Action item
Retype the records below from their first line through the line containing "takes the port", and include nothing else.
======
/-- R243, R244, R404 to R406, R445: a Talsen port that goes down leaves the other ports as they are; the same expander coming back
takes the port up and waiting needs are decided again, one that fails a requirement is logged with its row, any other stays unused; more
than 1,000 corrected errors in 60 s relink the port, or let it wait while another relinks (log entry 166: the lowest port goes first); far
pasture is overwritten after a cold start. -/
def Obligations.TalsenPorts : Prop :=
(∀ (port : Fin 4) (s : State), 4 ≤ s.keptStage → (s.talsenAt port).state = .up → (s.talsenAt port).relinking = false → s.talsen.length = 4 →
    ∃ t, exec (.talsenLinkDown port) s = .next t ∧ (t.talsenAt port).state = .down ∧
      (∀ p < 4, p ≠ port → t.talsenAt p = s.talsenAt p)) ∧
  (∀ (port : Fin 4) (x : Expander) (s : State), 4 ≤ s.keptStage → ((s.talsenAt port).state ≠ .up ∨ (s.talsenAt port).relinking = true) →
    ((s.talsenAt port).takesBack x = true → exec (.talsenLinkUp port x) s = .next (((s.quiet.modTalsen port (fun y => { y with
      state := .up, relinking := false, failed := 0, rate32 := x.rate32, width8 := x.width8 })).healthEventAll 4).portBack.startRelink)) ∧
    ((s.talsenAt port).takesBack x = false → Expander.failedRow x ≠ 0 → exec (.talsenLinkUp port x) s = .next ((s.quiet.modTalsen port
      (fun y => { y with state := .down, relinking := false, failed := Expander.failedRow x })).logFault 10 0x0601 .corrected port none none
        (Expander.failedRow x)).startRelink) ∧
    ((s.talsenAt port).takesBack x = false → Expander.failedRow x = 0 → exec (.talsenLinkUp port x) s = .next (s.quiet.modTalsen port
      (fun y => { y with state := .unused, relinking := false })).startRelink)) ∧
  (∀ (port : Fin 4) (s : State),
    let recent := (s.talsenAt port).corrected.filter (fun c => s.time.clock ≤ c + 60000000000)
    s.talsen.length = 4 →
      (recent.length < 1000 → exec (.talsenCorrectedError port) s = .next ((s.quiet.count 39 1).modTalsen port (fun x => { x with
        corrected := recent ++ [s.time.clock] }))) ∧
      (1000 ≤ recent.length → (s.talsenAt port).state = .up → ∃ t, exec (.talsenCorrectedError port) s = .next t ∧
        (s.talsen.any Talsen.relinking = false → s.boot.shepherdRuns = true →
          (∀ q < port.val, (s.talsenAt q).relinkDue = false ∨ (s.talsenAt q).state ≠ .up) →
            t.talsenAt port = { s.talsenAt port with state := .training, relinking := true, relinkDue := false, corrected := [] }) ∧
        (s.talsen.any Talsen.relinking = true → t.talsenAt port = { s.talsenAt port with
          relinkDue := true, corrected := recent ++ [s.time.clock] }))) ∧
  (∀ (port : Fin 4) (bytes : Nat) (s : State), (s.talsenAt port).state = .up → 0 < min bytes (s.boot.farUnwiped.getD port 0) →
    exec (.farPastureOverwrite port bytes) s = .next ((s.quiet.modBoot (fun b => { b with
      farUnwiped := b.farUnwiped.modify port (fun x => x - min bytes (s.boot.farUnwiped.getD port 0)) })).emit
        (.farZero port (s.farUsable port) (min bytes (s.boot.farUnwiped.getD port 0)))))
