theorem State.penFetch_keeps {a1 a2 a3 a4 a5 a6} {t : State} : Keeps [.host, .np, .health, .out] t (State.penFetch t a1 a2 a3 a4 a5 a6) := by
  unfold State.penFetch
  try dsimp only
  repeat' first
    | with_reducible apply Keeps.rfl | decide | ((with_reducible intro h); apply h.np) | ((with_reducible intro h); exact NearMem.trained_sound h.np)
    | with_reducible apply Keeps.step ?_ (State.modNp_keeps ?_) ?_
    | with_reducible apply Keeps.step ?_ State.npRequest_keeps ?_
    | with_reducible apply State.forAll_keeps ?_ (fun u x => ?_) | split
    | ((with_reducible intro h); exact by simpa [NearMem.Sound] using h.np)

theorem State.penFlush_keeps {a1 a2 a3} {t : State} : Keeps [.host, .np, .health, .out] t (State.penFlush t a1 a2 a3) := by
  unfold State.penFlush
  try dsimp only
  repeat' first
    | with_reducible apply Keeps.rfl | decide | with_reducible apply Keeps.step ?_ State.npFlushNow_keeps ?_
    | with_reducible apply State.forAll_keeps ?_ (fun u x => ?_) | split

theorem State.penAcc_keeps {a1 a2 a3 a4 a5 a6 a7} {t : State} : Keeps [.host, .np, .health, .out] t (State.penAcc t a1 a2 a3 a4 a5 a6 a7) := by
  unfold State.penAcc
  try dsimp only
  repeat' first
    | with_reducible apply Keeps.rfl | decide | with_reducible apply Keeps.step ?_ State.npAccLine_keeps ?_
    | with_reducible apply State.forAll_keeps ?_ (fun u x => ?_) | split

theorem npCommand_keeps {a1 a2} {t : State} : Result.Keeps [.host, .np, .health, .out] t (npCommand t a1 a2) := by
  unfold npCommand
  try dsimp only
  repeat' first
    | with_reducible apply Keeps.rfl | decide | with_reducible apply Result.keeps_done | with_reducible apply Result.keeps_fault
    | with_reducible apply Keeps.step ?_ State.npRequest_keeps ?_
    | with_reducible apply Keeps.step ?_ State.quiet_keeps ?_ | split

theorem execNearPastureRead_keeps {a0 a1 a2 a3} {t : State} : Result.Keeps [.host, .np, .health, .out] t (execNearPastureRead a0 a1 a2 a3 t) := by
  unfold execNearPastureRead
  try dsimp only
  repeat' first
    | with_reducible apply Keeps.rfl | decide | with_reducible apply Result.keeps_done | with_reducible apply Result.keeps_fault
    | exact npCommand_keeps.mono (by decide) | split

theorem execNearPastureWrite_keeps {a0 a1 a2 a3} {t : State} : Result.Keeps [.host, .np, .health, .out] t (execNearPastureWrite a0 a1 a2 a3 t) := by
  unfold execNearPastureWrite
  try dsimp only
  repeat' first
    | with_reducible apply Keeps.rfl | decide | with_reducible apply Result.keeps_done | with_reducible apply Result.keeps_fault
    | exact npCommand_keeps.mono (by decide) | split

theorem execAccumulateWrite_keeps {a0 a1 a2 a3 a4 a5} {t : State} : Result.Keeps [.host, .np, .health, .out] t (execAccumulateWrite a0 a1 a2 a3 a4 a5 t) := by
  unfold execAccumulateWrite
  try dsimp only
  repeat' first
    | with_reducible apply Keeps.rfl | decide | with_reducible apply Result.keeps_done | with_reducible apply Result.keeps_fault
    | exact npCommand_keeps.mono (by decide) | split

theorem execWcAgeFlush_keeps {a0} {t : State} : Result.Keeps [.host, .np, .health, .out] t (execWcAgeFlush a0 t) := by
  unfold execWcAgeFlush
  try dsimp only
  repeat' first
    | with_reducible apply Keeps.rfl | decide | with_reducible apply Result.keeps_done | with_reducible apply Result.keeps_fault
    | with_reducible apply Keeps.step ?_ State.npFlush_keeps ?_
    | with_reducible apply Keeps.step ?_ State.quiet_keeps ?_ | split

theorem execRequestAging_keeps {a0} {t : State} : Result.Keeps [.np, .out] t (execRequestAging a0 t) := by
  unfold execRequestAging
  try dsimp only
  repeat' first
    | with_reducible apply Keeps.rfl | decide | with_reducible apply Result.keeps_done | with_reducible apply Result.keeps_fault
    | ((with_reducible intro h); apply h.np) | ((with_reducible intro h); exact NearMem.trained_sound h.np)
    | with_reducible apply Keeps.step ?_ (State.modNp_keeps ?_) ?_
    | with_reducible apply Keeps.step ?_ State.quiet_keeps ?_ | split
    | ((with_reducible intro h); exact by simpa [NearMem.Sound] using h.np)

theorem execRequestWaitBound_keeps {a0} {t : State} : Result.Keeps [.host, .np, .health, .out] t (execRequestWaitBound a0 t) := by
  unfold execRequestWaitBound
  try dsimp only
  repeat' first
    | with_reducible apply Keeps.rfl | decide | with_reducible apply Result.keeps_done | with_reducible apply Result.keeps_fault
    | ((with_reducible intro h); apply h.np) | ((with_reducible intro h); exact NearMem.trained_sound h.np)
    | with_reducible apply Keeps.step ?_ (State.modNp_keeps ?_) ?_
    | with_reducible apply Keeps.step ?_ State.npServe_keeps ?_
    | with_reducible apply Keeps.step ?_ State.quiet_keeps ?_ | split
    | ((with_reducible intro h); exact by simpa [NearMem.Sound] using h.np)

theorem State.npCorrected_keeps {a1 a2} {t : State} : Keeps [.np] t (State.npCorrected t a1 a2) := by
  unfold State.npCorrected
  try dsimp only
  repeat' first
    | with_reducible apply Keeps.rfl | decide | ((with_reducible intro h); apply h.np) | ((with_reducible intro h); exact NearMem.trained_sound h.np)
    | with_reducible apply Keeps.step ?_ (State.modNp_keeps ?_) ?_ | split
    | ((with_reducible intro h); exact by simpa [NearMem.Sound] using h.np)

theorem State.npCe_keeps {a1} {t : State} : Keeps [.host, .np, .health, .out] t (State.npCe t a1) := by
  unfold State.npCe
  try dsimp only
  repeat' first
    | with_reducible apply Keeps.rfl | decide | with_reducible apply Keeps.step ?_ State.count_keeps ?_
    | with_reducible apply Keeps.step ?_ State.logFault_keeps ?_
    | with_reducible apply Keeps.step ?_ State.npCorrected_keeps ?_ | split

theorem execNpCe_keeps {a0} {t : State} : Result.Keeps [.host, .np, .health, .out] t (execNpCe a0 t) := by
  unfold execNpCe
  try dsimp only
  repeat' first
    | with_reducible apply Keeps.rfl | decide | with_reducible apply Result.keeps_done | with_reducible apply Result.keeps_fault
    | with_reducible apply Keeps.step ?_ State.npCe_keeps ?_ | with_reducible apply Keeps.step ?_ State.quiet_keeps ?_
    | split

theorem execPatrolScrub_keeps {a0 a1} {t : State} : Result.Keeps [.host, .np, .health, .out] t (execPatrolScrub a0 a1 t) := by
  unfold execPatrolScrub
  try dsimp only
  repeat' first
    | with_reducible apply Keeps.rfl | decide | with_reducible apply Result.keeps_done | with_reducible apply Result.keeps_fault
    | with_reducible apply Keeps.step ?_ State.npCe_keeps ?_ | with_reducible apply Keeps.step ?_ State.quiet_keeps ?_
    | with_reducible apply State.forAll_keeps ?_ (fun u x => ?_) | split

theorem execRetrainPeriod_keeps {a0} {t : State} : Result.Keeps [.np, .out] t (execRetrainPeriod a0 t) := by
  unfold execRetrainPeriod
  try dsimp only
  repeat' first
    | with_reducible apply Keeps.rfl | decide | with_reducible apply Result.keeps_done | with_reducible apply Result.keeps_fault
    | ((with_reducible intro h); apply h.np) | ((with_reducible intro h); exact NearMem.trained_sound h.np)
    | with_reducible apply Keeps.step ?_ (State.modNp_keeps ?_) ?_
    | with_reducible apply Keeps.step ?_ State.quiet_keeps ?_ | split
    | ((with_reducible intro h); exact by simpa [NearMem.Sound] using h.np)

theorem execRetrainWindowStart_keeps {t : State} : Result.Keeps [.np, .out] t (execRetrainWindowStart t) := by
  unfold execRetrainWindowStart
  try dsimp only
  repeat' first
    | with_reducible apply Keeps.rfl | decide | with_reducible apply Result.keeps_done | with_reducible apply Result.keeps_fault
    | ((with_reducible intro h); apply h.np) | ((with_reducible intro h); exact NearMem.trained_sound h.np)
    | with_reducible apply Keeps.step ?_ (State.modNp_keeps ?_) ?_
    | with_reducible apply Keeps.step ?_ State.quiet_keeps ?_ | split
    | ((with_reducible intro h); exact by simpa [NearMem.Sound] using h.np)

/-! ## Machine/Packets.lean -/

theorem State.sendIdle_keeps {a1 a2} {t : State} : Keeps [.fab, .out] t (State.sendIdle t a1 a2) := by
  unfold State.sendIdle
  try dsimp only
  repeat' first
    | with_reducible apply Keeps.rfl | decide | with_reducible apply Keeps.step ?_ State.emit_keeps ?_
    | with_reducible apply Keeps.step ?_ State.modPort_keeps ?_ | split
======
Response for this exercise
/-- R243, R244, R404 to R406, R445: a Talsen port that goes down leaves the other ports as they are; the same expander coming back
takes the port up and waiting needs are decided again, one that fails a requirement is logged with its row, any other stays unused; more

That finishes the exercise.